## Records for the exercise
——

theorem State.placeAt_ages (n : Fin 6) (p : Fin 16) : s.units.Ages (s.placeAt n p).units :=
  State.arrival_ages ((s.putStation n _).putPlace p _) n p

theorem State.vacate_ages (n : Fin 6) (p : Fin 16) : s.units.Ages (s.vacate n p).units := by
  unfold State.vacate State.departure
  split
  · unfold State.leavePress
    split
    · exact s.units.ages_refl
    next here =>
      split
      · exact State.putGarment_ages_same (s := s.putStation _ _) here rfl rfl rfl rfl
      · exact s.units.ages_refl
  · exact s.units.ages_refl

theorem State.joinLane_vacate_ages (n : Fin 6) (p : Fin 16) : s.units.Ages ((s.joinLane n p).vacate n p).units :=
  State.vacate_ages (s.joinLane n p) n p

theorem State.arrive_ages (g : Segment) : s.units.Ages (State.arrive g s).units := by
  unfold State.arrive
  split
  · exact s.units.ages_refl
  · unfold State.endMove
    split
    · simpa using s.joinLane_vacate_ages _ _
    · simpa using s.placeAt_ages _ _
  · simp

theorem State.platenDeclare_ages (platen : Nat) (x : PlaceArg) : s.units.Ages (State.platenDeclare platen x s).1.units := by
  unfold State.platenDeclare
  repeat' split
  case h_1.isFalse p _ _ _ n _ _ => simpa using s.placeAt_ages n p
  all_goals simp

theorem State.jamConfirm_ages (platen : Nat) (x : PlaceArg) : s.units.Ages (State.jamConfirm platen x s).1.units := by
  have confirmed (g : Segment) (p : Fin 16) (c : Confirmed) : s.units.Ages (s.confirm g p c).units := by
    unfold State.confirm
    split
    · exact s.units.ages_refl
    · exact s.joinLane_vacate_ages _ p
    · exact s.units.ages_refl
    · exact s.placeAt_ages _ p
  unfold State.jamConfirm
  repeat' split
  any_goals exact s.units.ages_refl
  simpa using confirmed _ _ _

theorem State.serviceOut_ages (platen : Nat) : s.units.Ages (State.serviceOut platen s).1.units := by
  unfold State.serviceOut
  repeat' split
  any_goals exact s.units.ages_refl
  simpa using s.vacate_ages _ _

/-- R58: S0's owner does nothing with a record. -/
theorem State.serviceIn_ages (platen : Nat) : s.units.Ages (State.serviceIn platen s).1.units := by
  unfold State.serviceIn
  repeat' split
  all_goals exact s.units.ages_refl

theorem State.emergencyStop_ages : s.units.Ages s.emergencyStop.units := by
  unfold State.emergencyStop
  split
  · exact s.units.ages_refl
  · exact s.stopTrack_units ▸ s.stopTrack.interruptSpray_ages.trans (State.interruptPress_ages _)

/-- R66: a line reset leaves no record. -/
theorem State.takeLineReset_ages (l : Link) : s.units.Ages (State.takeLineReset l s).1.units := fun p h there => by
  change s.clearLine.garment p = some h at there
  rw [State.clearLine_eq, State.raiseAll_garment, State.cleared_garment] at there
  cases there
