/-- R159: a record's length is the one its header states. -/
theorem encode_record_length (c : Context) (f : RecordForm) (orphan : Bool) :
    (encodeFields (c.record f orphan)).length = f.length c.present := by
  have header : (encodeFields (c.header f (f.length c.present))).length = 8 := by
    simp [Context.header, Field.word, encodeFields_cons, encodeFields_nil, encode_u8, encode_u16, encode_u32]
  have pretreat (x : CtxPretreat) : (encodeFields x.fields).length = 12 := by
    simp [CtxPretreat.fields, encodeFields_cons, encodeFields_nil, encode_u8, encode_u24]
  have print (x : CtxPrint) : (encodeFields x.fields).length = 16 := by
    simp [CtxPrint.fields, encodeFields_cons, encodeFields_nil, encode_u8, encode_u16, encode_u32]
  have cure (x : CtxCure) : (encodeFields x.fields).length = 8 := by
    simp [CtxCure.fields, encodeFields_cons, encodeFields_nil, encode_u8, encode_u16]
  simp only [Context.record, encodeFields_append, List.length_append, header, RecordForm.part_some, encode_ident_length,
    f.encode_part_length pretreat, f.encode_part_length print, f.encode_part_length cure]
  cases f with
  | full => simp [RecordForm.length, fullLength]
  | compact => simp [c.compact_length]

/-- What is read from a context's own record. -/
def Context.read (c : Context) (f : RecordForm) (orphan : Bool) : ReadRecord where
  length := f.length c.present
  ident := ⟨c.ident.blank, c.ident.cls, c.ident.reject.toNat + 2 * orphan.toNat + 4 * c.ident.restored.toNat, c.ident.line,
    c.ident.order, c.ident.time⟩
  pretreat := c.pretreat
  print := c.print
  cure := c.cure

theorem testBit_bits (a b c : Bool) : (a.toNat + 2 * b.toNat + 4 * c.toNat).testBit 0 = a ∧
    (a.toNat + 2 * b.toNat + 4 * c.toNat).testBit 1 = b ∧ (a.toNat + 2 * b.toNat + 4 * c.toNat).testBit 2 = c ∧
    a.toNat + 2 * b.toNat + 4 * c.toNat < 8 := by
  revert a b c
  decide

theorem Context.read_context (c : Context) (f : RecordForm) (orphan : Bool) : (c.read f orphan).context c.serial =
    { c with length := f.length c.present, ident := { c.ident with orphan := orphan } } := by
  obtain ⟨reject, mark, restored, -⟩ := testBit_bits c.ident.reject orphan c.ident.restored
  simp only [ReadRecord.context, Context.read, reject, mark, restored]

theorem Context.read_fits {c : Context} (f : RecordForm) (orphan : Bool) (fits : c.fits = true) : (c.read f orphan).fits := by
  obtain ⟨-, -, -, low⟩ := testBit_bits c.ident.reject orphan c.ident.restored
  simp only [Context.fits, Bool.and_eq_true] at fits
  obtain ⟨⟨⟨⟨wf, full⟩, pretreat⟩, print⟩, cure⟩ := fits
  refine ⟨⟨wf, by simpa [Context.read] using full, low⟩, fun x e => ?_, fun x e => ?_, fun x e => ?_⟩
  · simpa [show c.pretreat = some x from e, CtxPretreat.fits] using pretreat
  · simpa [show c.print = some x from e, CtxPrint.fits] using print
  · simpa [show c.cure = some x from e, CtxCure.fits] using cure

/-- R160, R181: the record of a context that fits reads back as that context. -/
theorem readRecord_record {c : Context} (f : RecordForm) (orphan : Bool) (fits : c.fits = true) :
    readRecord (encodeFields (c.record f orphan)) = some (c.read f orphan) := by
  refine readRecord_eq_some.2 ⟨Context.read_fits f orphan fits, f, c.serial, rfl, encode_record_length c f orphan, ?_⟩
  rw [c.read_context]
  rfl

end Records
end Sys2Proof.Machine
end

——

## What is being asked
Every line in the entries above that has the word "show" should be identified and copied.

## Result of this task
  · simpa [show c.pretreat = some x from e, CtxPretreat.fits] using pretreat
  · simpa [show c.print = some x from e, CtxPrint.fits] using print
  · simpa [show c.cure = some x from e, CtxCure.fits] using cure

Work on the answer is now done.